[Collection entries]
——
/-- Taking an exception keeps the form of memory. -/
theorem takeTrap_wf {s : State} (w : s.mem.wf = true) (c : Cursor) (q : TrapReq) : (takeTrap c q s).mem.wf = true := by
  unfold takeTrap; simp only []
  split
  · exact terminate_wf w _ _ _ _ _
  · split
    · exact systemTrap_wf w _ _
    · split
      · simpa using w
      · split
        · exact doubleFault_wf w _ _
        · split
          · exact postTrap_wf w _ _ _
          · exact enterTrap_wf w _ _ _

/-- A trap that waits for another split's changes no memory. -/
@[simp] theorem comeAgain_mem (c : Cursor) (s : State) : (comeAgain c s).mem = s.mem := by
  unfold comeAgain; simp only []; split <;> rfl

theorem raiseAt_wf {s : State} (w : s.mem.wf = true) (c : Cursor) (q : TrapReq) : (raiseAt c q s).mem.wf = true := by
  unfold raiseAt; split
  · simpa using w
  · exact takeTrap_wf w _ _

/-- Returning from one keeps it too: a trap held pending is delivered then (R177). -/
theorem trapEnds_wf {s : State} (w : s.mem.wf = true) (u wn : Nat) : (trapEnds u wn s).mem.wf = true := by
  unfold trapEnds; simp only []
  split
  · exact w
  · split
    · simpa using w
    · split
      · exact postTrap_wf (by simpa using w) _ _ _
      · exact enterTrap_wf (by simpa using w) _ _ _

theorem raiseTrap_wf {s : State} (w : s.mem.wf = true) (q : TrapReq) : (raiseTrap q s).mem.wf = true :=
  raiseAt_wf w s.cur q

/-- A meaning whose effect keeps the form of memory keeps it however it ends. -/
theorem finish_wf {r : Res} {s t : State} (w : s.mem.wf = true) (ho : ∀ t, r = .ok t → t.mem.wf = true)
    (ha : ∀ t, r = .error (.again t) → t.mem.wf = true) (h : finish r s = .next t) : t.mem.wf = true := by
  rcases r with ⟨q | _ | x⟩ | x <;> simp only [finish, Host.Outcome.next.injEq] at h <;> subst h
  · exact raiseTrap_wf w q
  · simpa using w
  · exact ha _ rfl
  · simpa using ho _ rfl

@[simp] theorem giveOrder_mem (c : Cover) (u w : Nat) (s : State) : (giveOrder c u w s).mem = s.mem := rfl

@[simp] theorem takeOrder_mem (c : Cover) (u w : Nat) (s : State) : (takeOrder c u w s).mem = s.mem := rfl

@[simp] theorem acquireAt_mem (sc : Scope) (u w : Nat) (s : State) : (acquireAt sc u w s).mem = s.mem := by
  unfold acquireAt; simp only []; split <;> simp

@[simp] theorem releaseAt_mem (c : Cover) (u w : Nat) (s : State) : (releaseAt c u w s).mem = s.mem := by simp [releaseAt]

@[simp] theorem acquireCtrs_mem (m u w : Nat) (s : State) : (acquireCtrs m u w s).mem = s.mem := by
  unfold acquireCtrs; simp only []; split <;> rfl

@[simp] theorem acquireTl_mem (t : Nat) (v : DWord) (u w : Nat) (s : State) : (acquireTl t v u w s).mem = s.mem := rfl

@[simp] theorem settleBarrier_mem (u w : Nat) (b : Bar) (s : State) : (settleBarrier u w b s).mem = s.mem := by
  unfold settleBarrier; split
  · rfl
  · simp only []; split <;> simp

@[simp] theorem countArrival_mem (u w : Nat) (b : Bar) (m : Mask) (s : State) : (countArrival u w b m s).mem = s.mem := by
  unfold countArrival; simp

@[simp] theorem settleExit_mem (u w : Nat) (s : State) : (settleExit u w s).mem = s.mem := by
  unfold settleExit
  exact foldl_keeps State.mem _ (fun b k => settleBarrier_mem u w (barOfKey k) b) _ s

@[simp] theorem depart_mem (u w : Nat) (b : Bar) (m : Mask) (s : State) : (depart u w b m s).mem = s.mem := by
  unfold depart; split
  · rfl
  · simp only []; split <;> simp

@[simp] theorem escape_mem (u : Nat) (s : State) : (escape u s).mem = s.mem := rfl

/-- Output waits in the buffer, or leaves: memory does not change yet (R464). -/
@[simp] theorem emit_mem (l : Bool) (c : Nat) (o : OutItem) (s : State) : (emit l c o s).mem = s.mem := by
  unfold emit; split <;> simp

@[simp] theorem writeThrough_mem (c : Nat) (l : List (Nat × Byte)) (s : State) : (writeThrough c l s).mem = s.mem := rfl

@[simp] theorem addOp_mem (a r : Bool) (s : State) : (addOp a r s).mem = s.mem := rfl

@[simp] theorem counted_mem (m : Mask) (a r : Bool) (s : State) : (counted m a r s).mem = s.mem := by
  unfold counted; split <;> simp

@[simp] theorem releaseNow_mem (sc : Option Scope) (s : State) : (releaseNow sc s).mem = s.mem := by
  unfold releaseNow; split
  · split <;> simp
  · rfl

@[simp] theorem acquireNow_mem (sc : Option Scope) (s : State) : (acquireNow sc s).mem = s.mem := by
  unfold acquireNow; split <;> simp

/-! ### Performing writes -/

/-- What every step of a fold keeps, a fold that may stop keeps. -/
theorem foldl_some_keeps {α β : Type} (p : β → Prop) (f : β → α → Option β) (hf : ∀ b a c, p b → f b a = some c → p c)
    (l : List α) (os : Option β) (h : ∀ b, os = some b → p b) {t : β}
    (ht : l.foldl (fun os a => os.bind fun b => f b a) os = some t) : p t := by
  induction l generalizing os with
  | nil => exact h t ht
  | cons a r ih =>
    rw [List.foldl_cons] at ht
    refine ih _ ?_ ht
    intro c hc
    obtain ⟨b, hb, hbc⟩ := Option.bind_eq_some_iff.mp hc
    exact hf b a c (h b hb) hbc

theorem writeChunk_wf {s : State} (w : s.mem.wf = true) (a : Nat) (c : Chunk) : (writeChunk a c s).mem.wf = true :=
  Mem.wf_writeAll w _

theorem spillTo_wf {s : State} (w : s.mem.wf = true) (a : Nat) (c : Chunk) (sec page : Nat) :
    (spillTo a c sec page s).mem.wf = true := by
  unfold spillTo; simp only []
  generalize at_ _ _ = l
  exact Mem.wf_writeAll (writeChunk_wf w _ _) l

/-- A sector's bookkeeping keeps the form of memory: it writes the chunk's record and its check bytes. -/
theorem sectorWritten_wf {s t : State} (w : s.mem.wf = true) (sec : Nat) (wh : Bool) (h : sectorWritten s sec wh = some t) :
    t.mem.wf = true := by
  unfold sectorWritten at h
  simp only [] at h
  split at h
  · cases h; exact w
  · generalize hc : (if wh = true then _ else _ : Chunk) = c at h
    clear hc
    split at h
    · split at h <;> (rw [← Option.some.inj h]; exact writeChunk_wf (by simpa using w) _ _)
    · split at h
      · rw [← Option.some.inj h]; exact spillTo_wf w _ _ _ _
      · split at h
        · exact absurd h (Option.some_ne_none t).symm
        · rw [← Option.some.inj h]; exact spillTo_wf (by simpa using w) _ _ _ _

theorem sectorsWritten_wf {s t : State} (w : s.mem.wf = true) (wh : Nat → Bool) (secs : List Nat)
    (h : sectorsWritten wh secs s = some t) : t.mem.wf = true :=
  foldl_some_keeps (fun s => s.mem.wf = true) (fun s sec => sectorWritten s sec (wh sec))
    (fun _ _ _ hb hc => sectorWritten_wf hb _ _ hc) secs (some s) (fun _ hb => by cases hb; exact w) h

theorem setPoison_wf {s : State} (w : s.mem.wf = true) (sec : Nat) : (setPoison sec s).mem.wf = true := by
  unfold setPoison; split
  · exact w
  · exact writeChunk_wf w _ _

theorem poisonAll_wf {p : Nat → Bool} {f : Nat → Nat} (l : List Nat) {s : State} (w : s.mem.wf = true) :
    (l.foldl (fun t i => if p i then setPoison (f i) t else t) s).mem.wf = true := by
  induction l generalizing s with
  | nil => exact w
  | cons a r ih =>
    rw [List.foldl_cons]
    refine ih ?_
    split
    · exact setPoison_wf w _
    · exact w

theorem copyPage_wf {s t : State} (w : s.mem.wf = true) (src dst n : Nat) (h : copyPage src dst n s = some t) :
    t.mem.wf = true := by
  unfold copyPage at h
  obtain ⟨x, hx, rfl⟩ := Option.map_eq_some_iff.mp h
  have hm : ({ s with mem := s.mem.copyRange src dst n } : State).mem.wf = true := Mem.wf_copyRange w src dst n
  exact poisonAll_wf _ (sectorsWritten_wf hm _ _ hx)
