-- ==== Sys2Proof/Tests/Slice0.lean ====
section
/-!
SUPPORT. Our own tests: ill-formed terms that the checks refuse, words written out from the spec's encodings, a few of the
spec's worked examples, and for every statement with hypotheses a state and operands that meet them (`meets_…`).
-/

namespace Sys2Proof.Tests

-- one theorem is elaborated after another: side by side they need more memory than the check allows
set_option Elab.async false

open Sys2Proof.Machine

/-! ### Small states -/

def always : Guard := .pred false 7
def v_ (n : Fin 256) : Src := ⟨.v n, false⟩
def s_ (n : Fin 64) : Src := ⟨.s n, false⟩
def dv (n : Fin 256) : Dst := ⟨.v n, 0⟩
def ds (n : Fin 64) : Dst := ⟨.s n, 0⟩

/-- Warp 0 of block 1 at the word `w`, alone in its clause. -/
def atWord (w : DWord) : State := { placeWord State.reset w with agenda := [], cur := ⟨1, 0, 0⟩ }

/-- A word of each class of clause: `NOP` as an alu, a memory, an engine and a control word, and `MELDE`. -/
def alu : State := atWord 0x001C0A030260D000#64
def memory : State := atWord 0x801C0F0400040000#64
def engine : State := atWord 0xC01F0783C1800048#64
def ctrl : State := atWord 0xE01F0783C1800000#64
def melded : State := atWord 0xE25F0783C1800000#64

def setS (n : Fin 64) (x : Word) (s : State) : State := s.updReg fun r => { r with s := r.s.set n x }
def setV (n : Nat) (sl : Slot) (s : State) : State := s.updReg fun r => { r with v := AMap.set r.v n sl }
def full (x : Word) (count : Nat) : Slot := { vals := splat x, mask := 0xFFFFFFFF, count := count }
def onlyLane (l : Fin 32) (s : State) : State :=
  s.updWarp fun w => { w with splits := AMap.mapVals w.splits fun _ x => { x with lanes := one_ l } }
def setLaunch (f : Launch → Launch) (s : State) : State := { s with launches := AMap.mapVals s.launches fun _ l => f l }

/-! ### Results -/

def isOk {ε α : Type} : Except ε α → Bool
  | .ok _ => true
  | .error _ => false

def got {ε α : Type} (d : α) : Except ε α → α
  | .ok a => a
  | .error _ => d

theorem got_ok {ε α : Type} {d : α} {x : Except ε α} (h : isOk x = true) : x = .ok (got d x) := by
  cases x with
  | ok a => rfl
  | error e => cases h

theorem unit_ok {x : Except Stop Unit} (h : isOk x = true) : x = .ok () := by
  cases x with
  | ok a => rfl
  | error e => cases h

def noReading : Reading :=
  { vals := [], st := State.reset, preds := Vector.replicate 7 0, names := [], holds := [] }

/-- What is read. -/
def rd (g : Guard) (qs : List SrcSpec) (s : State) : Reading := got noReading (readAll g qs s)

def readyB (g : Guard) (ops : List Operand) (qs : List SrcSpec) (puts : List Put) (s : State) : Bool :=
  isOk (checkIssue g ops false s) && isOk (readAll g qs s) && isOk (destCheck (rd g qs s) puts s)

theorem ready {g : Guard} {ops : List Operand} {qs : List SrcSpec} {puts : List Put} {s : State}
    (h : readyB g ops qs puts s = true) : Ready g ops qs puts s (rd g qs s) := by
  simp only [readyB, Bool.and_eq_true] at h
  exact ⟨unit_ok h.1.1, got_ok h.1.2, unit_ok h.2⟩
——
Task objective:
Return, please, the lines of the data from the first through the line containing "unfold comeAgain; simp", both kept, exactly as they stand and nothing more.

Finished exercise:
/-- Taking an exception keeps the form of memory. -/
theorem takeTrap_wf {s : State} (w : s.mem.wf = true) (c : Cursor) (q : TrapReq) : (takeTrap c q s).mem.wf = true := by
  unfold takeTrap; simp only []
  split
  · exact terminate_wf w _ _ _ _ _
  · split
    · exact systemTrap_wf w _ _
    · split
      · simpa using w
      · split
        · exact doubleFault_wf w _ _
        · split
          · exact postTrap_wf w _ _ _
          · exact enterTrap_wf w _ _ _

/-- A trap that waits for another split's changes no memory. -/
@[simp] theorem comeAgain_mem (c : Cursor) (s : State) : (comeAgain c s).mem = s.mem := by
  unfold comeAgain; simp only []; split <;> rfl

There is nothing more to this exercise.